Farida yang baru sampai di rumah pun menyaksikan Adam yang tengah bersantai seolah tanpa beban.
"Assalamualaikum, mas," ucap Farida.
"Waalaikumsalam," jawab Adam singkat lalu kembali fokus pada ponselnya.
"Mas, kamu yakin nggak mau cari kerja?" tanya Farida pada Adam sembari mengeluarkan lauk-pauk dari dalam plastik yang dia bawa tadi.
"Buat apa kerja. Nih transferan dari ibu sudah masuk." Adam menunjukan layar ponselnya pada Farida.
"Apa, Mas! Ibu kirim uang lagi buat kamu?" Farida terkejut.
*** Kenapa Hanya Mengandalkan Uang Transferan dari Ibu, Mas
Kedua mata Farida membulat dengan sempurna. Tangannya yang tengah memindahkan lauk-pauk pun segera berhenti.

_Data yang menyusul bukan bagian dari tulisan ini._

-- ==== Sys2Proof/Laws/Run.lean ====
section
/-! SUPPORT. What a run can do, said once: host operations one after another, the status of a boundary, and the first
boundary that ends a run. -/

namespace Sys2Proof.Machine

@[simp] theorem stepCount_nil : stepCount [] = 0 := rfl
@[simp] theorem stepCount_cons (op : HostOp) (ops : List HostOp) : stepCount (op :: ops) = op.steps + stepCount ops := rfl

theorem stepCount_append (a b : List HostOp) : stepCount (a ++ b) = stepCount a + stepCount b := by
  induction a with
  | nil => simp
  | cons op a ih => simp [ih, Nat.add_assoc]

theorem stepCount_replicate_execute (n : Nat) : stepCount (List.replicate n .execute) = n := by
  induction n with
  | zero => rfl
  | succ n ih => simp [List.replicate_succ, ih, HostOp.steps, Nat.add_comm]

theorem steps_le_one (op : HostOp) : op.steps ≤ 1 := by cases op <;> simp [HostOp.steps]

@[simp] theorem runOps_nil (s : State) : runOps [] s = .next s := rfl

/-- The first operation of a run that answers has a next state, and the rest runs from it. -/
theorem runOps_cons_next {op : HostOp} {ops : List HostOp} {s t : State} :
    runOps (op :: ops) s = .next t ↔ ∃ u, perform op s = .next u ∧ runOps ops u = .next t := by
  rw [runOps]
  cases perform op s with
  | next u => simp
  | fault f => simp
  | refused r => simp

theorem runOps_append_next {a b : List HostOp} {s t : State} :
    runOps (a ++ b) s = .next t ↔ ∃ u, runOps a s = .next u ∧ runOps b u = .next t := by
  induction a generalizing s with
  | nil => simp
  | cons op a ih =>
    rw [List.cons_append, runOps_cons_next]
    constructor
    · rintro ⟨u, hu, hr⟩
      obtain ⟨w, hw, hb⟩ := ih.1 hr
      exact ⟨w, runOps_cons_next.2 ⟨u, hu, hw⟩, hb⟩
    · rintro ⟨w, hw, hb⟩
      obtain ⟨u, hu, hr⟩ := runOps_cons_next.1 hw
      exact ⟨u, hu, ih.2 ⟨w, hr, hb⟩⟩

@[simp] theorem runSteps_zero (s : State) : runSteps 0 s = .next s := rfl

/-- One more step at the start of a run of steps. -/
theorem runSteps_succ_next {n : Nat} {s t : State} :
    runSteps (n + 1) s = .next t ↔ ∃ u, step s = .next u ∧ runSteps n u = .next t := by
  rw [runSteps, List.replicate_succ, runOps_cons_next]
  rfl

/-- A run of host operations leads from a state the host can drive the block to, to another. -/
theorem Reachable.runOps {ops : List HostOp} {s t : State} (hs : Reachable s) (h : runOps ops s = .next t) : Reachable t := by
  induction ops generalizing s with
  | nil => cases h; exact hs
  | cons op ops ih =>
    obtain ⟨u, hu, hr⟩ := runOps_cons_next.1 h
    exact ih (.perform op s u hs hu) hr

/-- The faults of host operations: `execute` of a halted block, and no other. -/
theorem perform_fault {op : HostOp} {s : State} {f : Fault} (h : perform op s = .fault f) : op = .execute ∧ s.halted = true := by
  cases op with
  | execute =>
    refine ⟨rfl, ?_⟩
    cases hh : s.halted with
    | true => rfl
    | false =>
      have hx : exec _ _ = .fault f := (stepWith_running (Config.tickDue s.tickSamples) hh).symm.trans h
      exact absurd hx (exec_ne_fault _ _ _)
  | keyDown k => simp [perform] at h
  | keyUp k => simp [perform] at h
  | redrawQuery => simp [perform] at h
  | loadProgram bytes =>
    simp only [perform, State.loadProgram] at h
    split at h <;> simp at h

/-! The status of a boundary. -/

theorem RunEnd.status_halted {e : RunEnd} {k : Nat} {s : State} : e.status k s = .halted ↔ s.halted = true := by
  unfold RunEnd.status
  by_cases hh : s.halted = true
  · simp [hh]
  · cases e <;> simp only [hh, if_false, Bool.false_eq_true] <;> split <;> simp

theorem RunEnd.status_bounded_good {n k : Nat} {s : State} :
    (RunEnd.bounded n).status k s = .good ↔ s.halted = false ∧ n ≤ k := by
  by_cases hh : s.halted = true <;> by_cases h : n ≤ k <;> simp [RunEnd.status, hh, h]

theorem RunEnd.status_bounded_notYet {n k : Nat} {s : State} :
    (RunEnd.bounded n).status k s = .notYet ↔ s.halted = false ∧ k < n := by
  by_cases hh : s.halted = true <;> by_cases h : n ≤ k <;> (simp [RunEnd.status, hh, h]; try omega)

theorem RunEnd.status_idle_good {k : Nat} {s : State} : RunEnd.idle.status k s = .good ↔ s.idleEnd := by
  unfold RunEnd.status
  by_cases h : s.idleEnd
  · simp only [h.1, if_pos h, Bool.false_eq_true, if_false]
    exact iff_of_true trivial h
  · by_cases hh : s.halted = true
    · simp [hh]
    · simp only [hh, if_neg h, if_false, Bool.false_eq_true]
      exact iff_of_false EndStatus.noConfusion h

theorem RunEnd.status_idle_notYet {k : Nat} {s : State} :
    RunEnd.idle.status k s = .notYet ↔ s.halted = false ∧ ¬ s.idleEnd := by
  unfold RunEnd.status
  by_cases h : s.idleEnd
  · simp only [h.1, if_pos h, Bool.false_eq_true, if_false]
    exact iff_of_false EndStatus.noConfusion (fun hn => hn.2 h)
  · by_cases hh : s.halted = true
    · simp [hh]
    · simp only [hh, if_neg h, if_false, Bool.false_eq_true]
      exact iff_of_true trivial ⟨trivial, h⟩

/-! The first boundary that ends a run. -/

/-- Every boundary strictly before the end of `pre` leaves the run going. -/
def StillRunning (e : RunEnd) (k : Nat) (pre : List HostOp) (s : State) : Prop :=
  ∀ p, p <+: pre → p ≠ pre → ∀ u, runOps p s = .next u → e.status (k + stepCount p) u = .notYet

theorem stillRunning_cons {e : RunEnd} {k : Nat} {op : HostOp} {pre : List HostOp} {s u : State} (hu : perform op s = .next u) :
    StillRunning e k (op :: pre) s ↔ e.status k s = .notYet ∧ StillRunning e (k + op.steps) pre u := by
  constructor
  · intro h
    refine ⟨h [] (List.nil_prefix) (by simp) s rfl, fun p hp hne w hw => ?_⟩
    rw [Nat.add_assoc]
    exact h (op :: p) (List.cons_prefix_cons.2 ⟨rfl, hp⟩) (by simpa using hne) w (runOps_cons_next.2 ⟨u, hu, hw⟩)
  · rintro ⟨h0, h⟩ p hp hne w hw
    cases p with
    | nil => cases hw; exact h0
    | cons q p =>
      obtain ⟨rfl, hp'⟩ := List.cons_prefix_cons.1 hp
      obtain ⟨v, hv, hr⟩ := runOps_cons_next.1 hw
      obtain rfl : u = v := by rw [hu] at hv; cases hv; rfl
      rw [stepCount_cons, ← Nat.add_assoc]
      exact h p hp' (fun e => hne (by rw [e])) w hr

/-- A run has a good end exactly at the first boundary whose status is good. -/
theorem runFrom_goodEnd {e : RunEnd} {k : Nat} {ops : List HostOp} {s t : State} :
    runFrom e k ops s = .goodEnd t ↔ ∃ pre rest, ops = pre ++ rest ∧ runOps pre s = .next t ∧
      e.status (k + stepCount pre) t = .good ∧ StillRunning e k pre s := by
  induction ops generalizing k s with
  | nil =>
    rw [runFrom]
    constructor
    · intro h
      cases hs : e.status k s with
      | good =>
        obtain rfl : s = t := by simpa [hs] using h
        exact ⟨[], [], rfl, rfl, hs, fun p hp hne => absurd (List.prefix_nil.1 hp) hne⟩
      | halted => simp [hs] at h
      | notYet => simp [hs] at h
    · rintro ⟨pre, rest, he, hr, hg, -⟩
      obtain ⟨rfl, rfl⟩ := List.append_eq_nil_iff.1 he.symm
      obtain rfl : s = t := by simpa using hr
      rw [show e.status k s = .good from hg]
  | cons op ops ih =>
    rw [runFrom]
    constructor
    · intro h
      cases hs : e.status k s with
      | good =>
        obtain rfl : s = t := by simpa [hs] using h
        exact ⟨[], op :: ops, rfl, rfl, hs, fun p hp hne => absurd (List.prefix_nil.1 hp) hne⟩
      | halted => simp [hs] at h
      | notYet =>
        cases hp : perform op s with
        | next u =>
          simp only [hs, hp] at h
          obtain ⟨pre, rest, rfl, hr, hg, hb⟩ := ih.1 h
          rw [Nat.add_assoc] at hg
          exact ⟨op :: pre, rest, rfl, runOps_cons_next.2 ⟨u, hp, hr⟩, hg, (stillRunning_cons hp).2 ⟨hs, hb⟩⟩
        | fault f => cases f; simp [hs, hp] at h
        | refused r => simp [hs, hp] at h
    · rintro ⟨pre, rest, he, hr, hg, hb⟩
      cases pre with
      | nil =>
        obtain rfl : s = t := by simpa using hr
        rw [show e.status k s = .good from hg]
      | cons q pre =>
        obtain ⟨rfl, rfl⟩ : op = q ∧ ops = pre ++ rest := by simpa using he
        obtain ⟨u, hu, hr⟩ := runOps_cons_next.1 hr
        obtain ⟨h0, hb⟩ := (stillRunning_cons hu).1 hb
        rw [stepCount_cons, ← Nat.add_assoc] at hg
        simp only [h0, hu]
        exact ih.2 ⟨pre, rest, rfl, hr, hg, hb⟩

/-- A run that comes out at a halted end has reached a halted state. -/
theorem runFrom_haltedEnd {e : RunEnd} {k : Nat} {ops : List HostOp} {s t : State} (h : runFrom e k ops s = .haltedEnd t) :
    t.halted = true := by
  induction ops generalizing k s with
  | nil =>
    rw [runFrom] at h
    cases hs : e.status k s with
    | good => simp [hs] at h
    | halted =>
      obtain rfl : s = t := by simpa [hs] using h
      exact RunEnd.status_halted.1 hs
    | notYet => simp [hs] at h
  | cons op ops ih =>
    rw [runFrom] at h
    cases hs : e.status k s with
    | good => simp [hs] at h
    | halted =>
      obtain rfl : s = t := by simpa [hs] using h
      exact RunEnd.status_halted.1 hs
    | notYet =>
      cases hp : perform op s with
      | next u => simp only [hs, hp] at h; exact ih h
      | fault f =>
        cases f
        obtain rfl : s = t := by simpa [hs, hp] using h
        exact (perform_fault hp).2
      | refused r => simp [hs, hp] at h

end Sys2Proof.Machine
end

Matanya tertuju pada layar ponsel Adam yang ditunjukkan pada dirinya. Nominal yang mertuanya kirim tidak pernah sedikit, namun bukan itu yang Farida inginkan.
Farida menghela napasnya dalam-dalam. "Ibu kirim uang lagi, Mas?" tanya Farida sembari melangkahkan kakinya menghampiri Adam yang tengah berbaring di sofa dengan kaki diangkat ke sandaran sofa.
"Iya dong," jawab Adam dengan santainya.
Dengan wajah semringah, Adam menatap kembali ponselnya dan memainkannya kembali. Ia paling suka menonton channel YouTube tentang burung dan ia pun kembali memutarnya untuk yang kesekian kalinya.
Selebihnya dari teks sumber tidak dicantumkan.